Дайджест. Часть первая

Составлять этот дайджест было сущим мучением. Почему? С главным редактором был у нас такой уговор: дайджест по случаю выхода в свет юбилейного 50-го номера «Семи искусств» будет содержать по одной публикации на номер. Как выбрать из номера только одну публикацию, когда в нём (в каждом) по три десятка замечательных работ, из которых три-четыре, а то и больше — выдающихся. Но… выбор сделан и вот он (а составлять альтернативные подборки предлагаем читателям).

Итак, дайджест содержит 50 пунктов, сооответствующих номерам журнала «Семь искусств» с 1-го по 50-й. В заголовке каждого пункта — ссылка на оглавление соответствующего номера, имя и фамилия автора (со ссылкой на авторскую страницу), название публикации (с соответствующей ссылкой). Далее идет выдержка из текста и фотография автора или иллюстрация из статьи. Большие публикации, печатавшиеся «с продолжением» в нескольких номерах, представлены в дайджесте одним пунктом, со ссылками на начало, возможные продолжения и окончание.

Мы постарались представить в дайджесте все рубрики журнала и как можно больше авторов. За редкими исключениями один автор включался в подборку один раз.
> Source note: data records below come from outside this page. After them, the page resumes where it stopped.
@[simp] theorem State.afterLoss_keeps (s : State) (p : Part) (port : Nat) :
    (State.afterLoss s p port).pending = s.pending ∧ (State.afterLoss s p port).cyc = s.cyc
    ∧ (State.afterLoss s p port).freeNext = s.freeNext ∧ (State.afterLoss s p port).mdl = s.mdl
    ∧ (State.afterLoss s p port).meter = s.meter ∧ (State.afterLoss s p port).die = s.die
    ∧ (State.afterLoss s p port).hub = s.hub ∧ (State.afterLoss s p port).tsu.torn = s.tsu.torn
    ∧ (State.afterLoss s p port).tsu.keys = s.tsu.keys ∧ (State.afterLoss s p port).tsu.relKeys = s.tsu.relKeys
    ∧ (State.afterLoss s p port).tsu.tdc = s.tsu.tdc ∧ (State.afterLoss s p port).tsu.clk = s.tsu.clk
    ∧ (State.afterLoss s p port).tsu.rings = s.tsu.rings ∧ (State.afterLoss s p port).tsu.flt = s.tsu.flt
    ∧ (State.afterLoss s p port).tsu.units = s.tsu.units ∧ (State.afterLoss s p port).tsu.engines = s.tsu.engines
    ∧ (State.afterLoss s p port).tsu.gov = s.tsu.gov ∧ (State.afterLoss s p port).tsu.cfg = s.tsu.cfg
    ∧ (State.afterLoss s p port).tsu.cycs = s.tsu.cycs ∧ (State.afterLoss s p port).phi.time.acc = s.phi.time.acc
    ∧ (State.afterLoss s p port).phi.ports = s.phi.ports ∧ (State.afterLoss s p port).phi.torn = s.phi.torn
    ∧ (State.afterLoss s p port).phi.keys = s.phi.keys ∧ (State.afterLoss s p port).phi.relKeys = s.phi.relKeys
    ∧ (State.afterLoss s p port).phi.tdc = s.phi.tdc ∧ (State.afterLoss s p port).phi.clk = s.phi.clk
    ∧ (State.afterLoss s p port).phi.rings = s.phi.rings ∧ (State.afterLoss s p port).phi.flt = s.phi.flt
    ∧ (State.afterLoss s p port).phi.units = s.phi.units ∧ (State.afterLoss s p port).phi.engines = s.phi.engines
    ∧ (State.afterLoss s p port).phi.gov = s.phi.gov ∧ (State.afterLoss s p port).phi.cnt = s.phi.cnt
    ∧ (State.afterLoss s p port).phi.cfg = s.phi.cfg ∧ (State.afterLoss s p port).phi.cycs = s.phi.cycs := by
  simp only [State.afterLoss] <;> (repeat' split) <;> first | (simp; done) | (simp [*]; done) | (refine ⟨?_, ?_, ?_, ?_, ?_, ?_, ?_, ?_, ?_, ?_, ?_, ?_, ?_, ?_, ?_, ?_, ?_, ?_, ?_, ?_, ?_, ?_, ?_, ?_, ?_, ?_, ?_, ?_, ?_, ?_, ?_, ?_, ?_, ?_⟩ <;> first | rfl | (simp; done) | (simp [*]; done))

@[simp] theorem State.afterLoss_keeps_phi (s : State) (port : Nat) :
    (State.afterLoss s .phi port).tsu = s.tsu := by simp only [State.afterLoss] <;> (repeat' split) <;> first | rfl | (simp; done) | (simp [*]; done)

@[simp] theorem State.beaconsLost_keeps (s : State) (p : Part) (port : Nat) :
    (State.beaconsLost s p port).pending = s.pending ∧ (State.beaconsLost s p port).cyc = s.cyc
    ∧ (State.beaconsLost s p port).freeNext = s.freeNext ∧ (State.beaconsLost s p port).mdl = s.mdl
    ∧ (State.beaconsLost s p port).meter = s.meter ∧ (State.beaconsLost s p port).die = s.die
    ∧ (State.beaconsLost s p port).tsu.torn = s.tsu.torn ∧ (State.beaconsLost s p port).tsu.keys = s.tsu.keys
    ∧ (State.beaconsLost s p port).tsu.relKeys = s.tsu.relKeys ∧ (State.beaconsLost s p port).tsu.tdc = s.tsu.tdc
    ∧ (State.beaconsLost s p port).tsu.clk = s.tsu.clk ∧ (State.beaconsLost s p port).tsu.rings = s.tsu.rings
    ∧ (State.beaconsLost s p port).tsu.flt = s.tsu.flt ∧ (State.beaconsLost s p port).tsu.units = s.tsu.units
    ∧ (State.beaconsLost s p port).tsu.engines = s.tsu.engines ∧ (State.beaconsLost s p port).tsu.gov = s.tsu.gov
    ∧ (State.beaconsLost s p port).tsu.cfg = s.tsu.cfg ∧ (State.beaconsLost s p port).tsu.cycs = s.tsu.cycs
    ∧ (State.beaconsLost s p port).phi.time.acc = s.phi.time.acc
    ∧ (State.beaconsLost s p port).phi.torn = s.phi.torn ∧ (State.beaconsLost s p port).phi.keys = s.phi.keys
    ∧ (State.beaconsLost s p port).phi.relKeys = s.phi.relKeys ∧ (State.beaconsLost s p port).phi.tdc = s.phi.tdc
    ∧ (State.beaconsLost s p port).phi.clk = s.phi.clk ∧ (State.beaconsLost s p port).phi.rings = s.phi.rings
    ∧ (State.beaconsLost s p port).phi.flt = s.phi.flt ∧ (State.beaconsLost s p port).phi.units = s.phi.units
    ∧ (State.beaconsLost s p port).phi.engines = s.phi.engines ∧ (State.beaconsLost s p port).phi.gov = s.phi.gov
    ∧ (State.beaconsLost s p port).phi.cnt = s.phi.cnt ∧ (State.beaconsLost s p port).phi.cfg = s.phi.cfg
    ∧ (State.beaconsLost s p port).phi.cycs = s.phi.cycs ∧ (State.beaconsLost s p port).hub.storage = s.hub.storage
    ∧ (State.beaconsLost s p port).hub.fw.state = s.hub.fw.state
    ∧ (State.beaconsLost s p port).hub.pairs = s.hub.pairs ∧ (State.beaconsLost s p port).hub.led = s.hub.led
    ∧ (State.beaconsLost s p port).hub.seqs = s.hub.seqs := by
  refine ⟨?_, ?_, ?_, ?_, ?_, ?_, ?_, ?_, ?_, ?_, ?_, ?_, ?_, ?_, ?_, ?_, ?_, ?_, ?_, ?_, ?_, ?_, ?_, ?_, ?_, ?_, ?_, ?_, ?_, ?_, ?_, ?_, ?_, ?_, ?_, ?_, ?_⟩ <;> first | (simp [State.beaconsLost]; done)

@[simp] theorem State.beaconsLost_keeps_phi (s : State) (port : Nat) :
    (State.beaconsLost s .phi port).tsu = s.tsu := by simp [State.beaconsLost]

@[simp] theorem State.onValid_keeps (s : State) (p : Part) (port : Nat) :
    (State.onValid s p port).pending = s.pending ∧ (State.onValid s p port).cyc = s.cyc
    ∧ (State.onValid s p port).freeNext = s.freeNext ∧ (State.onValid s p port).out = s.out
    ∧ (State.onValid s p port).mdl = s.mdl ∧ (State.onValid s p port).meter = s.meter
    ∧ (State.onValid s p port).die = s.die ∧ (State.onValid s p port).hub = s.hub
    ∧ (State.onValid s p port).tsu.ports = s.tsu.ports ∧ (State.onValid s p port).tsu.torn = s.tsu.torn
    ∧ (State.onValid s p port).tsu.keys = s.tsu.keys ∧ (State.onValid s p port).tsu.relKeys = s.tsu.relKeys
    ∧ (State.onValid s p port).tsu.tdc = s.tsu.tdc ∧ (State.onValid s p port).tsu.clk = s.tsu.clk
    ∧ (State.onValid s p port).tsu.rings = s.tsu.rings ∧ (State.onValid s p port).tsu.flt = s.tsu.flt
    ∧ (State.onValid s p port).tsu.units = s.tsu.units ∧ (State.onValid s p port).tsu.engines = s.tsu.engines
    ∧ (State.onValid s p port).tsu.gov = s.tsu.gov ∧ (State.onValid s p port).tsu.cnt = s.tsu.cnt
    ∧ (State.onValid s p port).tsu.cfg = s.tsu.cfg ∧ (State.onValid s p port).tsu.cycs = s.tsu.cycs
    ∧ (State.onValid s p port).phi.time.acc = s.phi.time.acc ∧ (State.onValid s p port).phi.ports = s.phi.ports
    ∧ (State.onValid s p port).phi.torn = s.phi.torn ∧ (State.onValid s p port).phi.keys = s.phi.keys
    ∧ (State.onValid s p port).phi.relKeys = s.phi.relKeys ∧ (State.onValid s p port).phi.tdc = s.phi.tdc
    ∧ (State.onValid s p port).phi.clk = s.phi.clk ∧ (State.onValid s p port).phi.rings = s.phi.rings
    ∧ (State.onValid s p port).phi.flt = s.phi.flt ∧ (State.onValid s p port).phi.units = s.phi.units
    ∧ (State.onValid s p port).phi.engines = s.phi.engines ∧ (State.onValid s p port).phi.gov = s.phi.gov
    ∧ (State.onValid s p port).phi.cnt = s.phi.cnt ∧ (State.onValid s p port).phi.cfg = s.phi.cfg
    ∧ (State.onValid s p port).phi.cycs = s.phi.cycs := by
  simp only [State.onValid] <;> (repeat' split) <;> first | (simp; done) | (simp [*]; done) | (refine ⟨?_, ?_, ?_, ?_, ?_, ?_, ?_, ?_, ?_, ?_, ?_, ?_, ?_, ?_, ?_, ?_, ?_, ?_, ?_, ?_, ?_, ?_, ?_, ?_, ?_, ?_, ?_, ?_, ?_, ?_, ?_, ?_, ?_, ?_, ?_, ?_, ?_⟩ <;> first | rfl | (simp; done) | (simp [*]; done))

@[simp] theorem State.onValid_keeps_phi (s : State) (port : Nat) :
    (State.onValid s .phi port).tsu = s.tsu := by simp only [State.onValid] <;> (repeat' split) <;> first | rfl | (simp; done) | (simp [*]; done)

@[simp] theorem State.beaconsValid_keeps (s : State) (p : Part) (port : Nat) :
    (State.beaconsValid s p port).pending = s.pending ∧ (State.beaconsValid s p port).cyc = s.cyc
    ∧ (State.beaconsValid s p port).freeNext = s.freeNext ∧ (State.beaconsValid s p port).out = s.out
    ∧ (State.beaconsValid s p port).mdl = s.mdl ∧ (State.beaconsValid s p port).meter = s.meter
    ∧ (State.beaconsValid s p port).die = s.die ∧ (State.beaconsValid s p port).hub = s.hub
    ∧ (State.beaconsValid s p port).tsu.torn = s.tsu.torn ∧ (State.beaconsValid s p port).tsu.keys = s.tsu.keys
    ∧ (State.beaconsValid s p port).tsu.relKeys = s.tsu.relKeys ∧ (State.beaconsValid s p port).tsu.tdc = s.tsu.tdc
    ∧ (State.beaconsValid s p port).tsu.clk = s.tsu.clk ∧ (State.beaconsValid s p port).tsu.rings = s.tsu.rings
    ∧ (State.beaconsValid s p port).tsu.flt = s.tsu.flt ∧ (State.beaconsValid s p port).tsu.units = s.tsu.units
    ∧ (State.beaconsValid s p port).tsu.engines = s.tsu.engines ∧ (State.beaconsValid s p port).tsu.gov = s.tsu.gov
    ∧ (State.beaconsValid s p port).tsu.cnt = s.tsu.cnt ∧ (State.beaconsValid s p port).tsu.cfg = s.tsu.cfg
    ∧ (State.beaconsValid s p port).tsu.cycs = s.tsu.cycs
    ∧ (State.beaconsValid s p port).phi.time.acc = s.phi.time.acc
    ∧ (State.beaconsValid s p port).phi.torn = s.phi.torn ∧ (State.beaconsValid s p port).phi.keys = s.phi.keys
    ∧ (State.beaconsValid s p port).phi.relKeys = s.phi.relKeys ∧ (State.beaconsValid s p port).phi.tdc = s.phi.tdc
    ∧ (State.beaconsValid s p port).phi.clk = s.phi.clk ∧ (State.beaconsValid s p port).phi.rings = s.phi.rings
    ∧ (State.beaconsValid s p port).phi.flt = s.phi.flt ∧ (State.beaconsValid s p port).phi.units = s.phi.units
    ∧ (State.beaconsValid s p port).phi.engines = s.phi.engines ∧ (State.beaconsValid s p port).phi.gov = s.phi.gov
    ∧ (State.beaconsValid s p port).phi.cnt = s.phi.cnt ∧ (State.beaconsValid s p port).phi.cfg = s.phi.cfg
    ∧ (State.beaconsValid s p port).phi.cycs = s.phi.cycs := by
  refine ⟨?_, ?_, ?_, ?_, ?_, ?_, ?_, ?_, ?_, ?_, ?_, ?_, ?_, ?_, ?_, ?_, ?_, ?_, ?_, ?_, ?_, ?_, ?_, ?_, ?_, ?_, ?_, ?_, ?_, ?_, ?_, ?_, ?_, ?_, ?_⟩ <;> first | (simp [State.beaconsValid]; done)

@[simp] theorem State.beaconsValid_keeps_phi (s : State) (port : Nat) :
    (State.beaconsValid s .phi port).tsu = s.tsu := by simp [State.beaconsValid]

@[simp] theorem State.steerRate_keeps (s : State) (p : Part) (port : Nat) :
    (State.steerRate s p port).pending = s.pending ∧ (State.steerRate s p port).cyc = s.cyc
    ∧ (State.steerRate s p port).freeNext = s.freeNext ∧ (State.steerRate s p port).out = s.out
    ∧ (State.steerRate s p port).mdl = s.mdl ∧ (State.steerRate s p port).meter = s.meter := by
  simp only [State.steerRate] <;> (repeat' split) <;> first | (simp; done) | (simp [*]; done) | (refine ⟨?_, ?_, ?_, ?_, ?_, ?_⟩ <;> first | rfl | (simp; done) | (simp [*]; done))

@[simp] theorem State.steerRate_keeps2 (s : State) (p : Part) (port : Nat) :
    (State.steerRate s p port).die = s.die ∧ (State.steerRate s p port).hub = s.hub
    ∧ (State.steerRate s p port).tsu.time.acc = s.tsu.time.acc
    ∧ (State.steerRate s p port).tsu.time.state = s.tsu.time.state
    ∧ (State.steerRate s p port).tsu.ports = s.tsu.ports ∧ (State.steerRate s p port).tsu.torn = s.tsu.torn := by
  refine ⟨?_, ?_, ?_, ?_, ?_, ?_⟩ <;> first | (simp only [State.steerRate] <;> (repeat' split) <;> first | rfl | (simp; done) | (simp [*]; done); done) | (cases p <;> simp only [State.steerRate] <;> (repeat' split) <;> first | rfl | (simp; done) | (simp [*]; done); done)

@[simp] theorem State.steerRate_keeps3 (s : State) (p : Part) (port : Nat) :
    (State.steerRate s p port).tsu.keys = s.tsu.keys ∧ (State.steerRate s p port).tsu.relKeys = s.tsu.relKeys
    ∧ (State.steerRate s p port).tsu.tdc = s.tsu.tdc ∧ (State.steerRate s p port).tsu.clk = s.tsu.clk
    ∧ (State.steerRate s p port).tsu.rings = s.tsu.rings ∧ (State.steerRate s p port).tsu.page = s.tsu.page := by
  simp only [State.steerRate] <;> (repeat' split) <;> first | (simp; done) | (simp [*]; done) | (refine ⟨?_, ?_, ?_, ?_, ?_, ?_⟩ <;> first | rfl | (simp; done) | (simp [*]; done))

@[simp] theorem State.steerRate_keeps4 (s : State) (p : Part) (port : Nat) :
    (State.steerRate s p port).tsu.flt = s.tsu.flt ∧ (State.steerRate s p port).tsu.units = s.tsu.units
    ∧ (State.steerRate s p port).tsu.engines = s.tsu.engines ∧ (State.steerRate s p port).tsu.gov = s.tsu.gov
    ∧ (State.steerRate s p port).tsu.cnt = s.tsu.cnt ∧ (State.steerRate s p port).tsu.cfg = s.tsu.cfg := by
  simp only [State.steerRate] <;> (repeat' split) <;> first | (simp; done) | (simp [*]; done) | (refine ⟨?_, ?_, ?_, ?_, ?_, ?_⟩ <;> first | rfl | (simp; done) | (simp [*]; done))

@[simp] theorem State.steerRate_keeps5 (s : State) (p : Part) (port : Nat) :
    (State.steerRate s p port).tsu.cycs = s.tsu.cycs ∧ (State.steerRate s p port).phi.time.acc = s.phi.time.acc
    ∧ (State.steerRate s p port).phi.time.state = s.phi.time.state
    ∧ (State.steerRate s p port).phi.ports = s.phi.ports ∧ (State.steerRate s p port).phi.torn = s.phi.torn
    ∧ (State.steerRate s p port).phi.keys = s.phi.keys := by
  refine ⟨?_, ?_, ?_, ?_, ?_, ?_⟩ <;> first | (simp only [State.steerRate] <;> (repeat' split) <;> first | rfl | (simp; done) | (simp [*]; done); done) | (cases p <;> simp only [State.steerRate] <;> (repeat' split) <;> first | rfl | (simp; done) | (simp [*]; done); done)

@[simp] theorem State.steerRate_keeps6 (s : State) (p : Part) (port : Nat) :
    (State.steerRate s p port).phi.relKeys = s.phi.relKeys ∧ (State.steerRate s p port).phi.tdc = s.phi.tdc
    ∧ (State.steerRate s p port).phi.clk = s.phi.clk ∧ (State.steerRate s p port).phi.rings = s.phi.rings
    ∧ (State.steerRate s p port).phi.page = s.phi.page ∧ (State.steerRate s p port).phi.flt = s.phi.flt := by
  simp only [State.steerRate] <;> (repeat' split) <;> first | (simp; done) | (simp [*]; done) | (refine ⟨?_, ?_, ?_, ?_, ?_, ?_⟩ <;> first | rfl | (simp; done) | (simp [*]; done))

@[simp] theorem State.steerRate_keeps7 (s : State) (p : Part) (port : Nat) :
    (State.steerRate s p port).phi.units = s.phi.units ∧ (State.steerRate s p port).phi.engines = s.phi.engines
    ∧ (State.steerRate s p port).phi.gov = s.phi.gov ∧ (State.steerRate s p port).phi.cnt = s.phi.cnt
    ∧ (State.steerRate s p port).phi.cfg = s.phi.cfg ∧ (State.steerRate s p port).phi.cycs = s.phi.cycs := by
  simp only [State.steerRate] <;> (repeat' split) <;> first | (simp; done) | (simp [*]; done) | (refine ⟨?_, ?_, ?_, ?_, ?_, ?_⟩ <;> first | rfl | (simp; done) | (simp [*]; done))

@[simp] theorem State.steerRate_keeps_tsu (s : State) (port : Nat) :
    (State.steerRate s .tsu port).phi = s.phi := by simp only [State.steerRate] <;> (repeat' split) <;> first | rfl | (simp; done) | (simp [*]; done)

@[simp] theorem State.steerRate_keeps_phi (s : State) (port : Nat) :
    (State.steerRate s .phi port).tsu = s.tsu := by simp only [State.steerRate] <;> (repeat' split) <;> first | rfl | (simp; done) | (simp [*]; done)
И было очень трудно выбрать одно авторское призведение из напечатанных в «Семи искусствах».

Выпускающий редактор Мастерской

#1, декабрь 2009Евгений БерковичЖурнал «Семь искусств», или Что же достойно свободнорожденного человека?

Хорошо помню день, когда возникла идея издавать новый журнал, тематика которого коротко выражена тремя словами: наука, культура, словесность: — 28 сентября уходящего года, исход Йом-Кипура, сразу после трубных звуков шофара.

Название журнала родилось почти сразу: «Семь искусств». Если быть строгим, следовало бы остановиться на более длинном — «Семь свободных искусств». Именно так называли в древности и средние века тот набор знаний, который нужно было изучить человеку, чтобы считаться образованным, как сейчас говорят, «культурным», или даже «интеллигентным». Семь свободных искусств состояли из двух блоков: тривиума и квадривиума, о чем мне пришлось вспомнить, когда я искал объяснение слова «тривиальный» — в известных толковых и фразеологических словарях это понятие толкуется неверно (см. об этом мою статью «Похвала точности, или О нетривиальности тривиального»).

Конечно, я не собирался ограничиваться тривиумом и квадривиумом в новом журнале, но сама идея рассказывать то, что интересно интеллигентному человеку, казалась привлекательной. Лучше всего идею «свободных искусств» выразил в своей «Политике» непревзойденный Аристотель: «Семь свободных искусств — основа воспитания, которое надлежит давать не для практической пользы, но потому, что оно достойно свободнорожденного человека и само по себе прекрасно». По-моему, лучше не скажешь! Эту цитату мы выбрали для эпиграфа нового журнала.

#2, январь 2010 — Марк ПерельманЭдвард Теллер — злодей и изгой американского научного сообщества

В 1970 г. в Киеве проходила большая международная конференция по физике элементарных частиц. Поскольку на Южном Кавказе была холера, пробираться через карантин было нелегко (я вброд перебрался через речку Псоу, пограничную между Абхазией и Россией, в километре от карантинного поста). В Киеве оргкомитет поместил нас, нелегалов, за городом, в Феофании, в новой гостинице Института физики. Туда же, подальше от журналистов, был поселен А.Д. Сахаров и почему-то несколько иностранцев.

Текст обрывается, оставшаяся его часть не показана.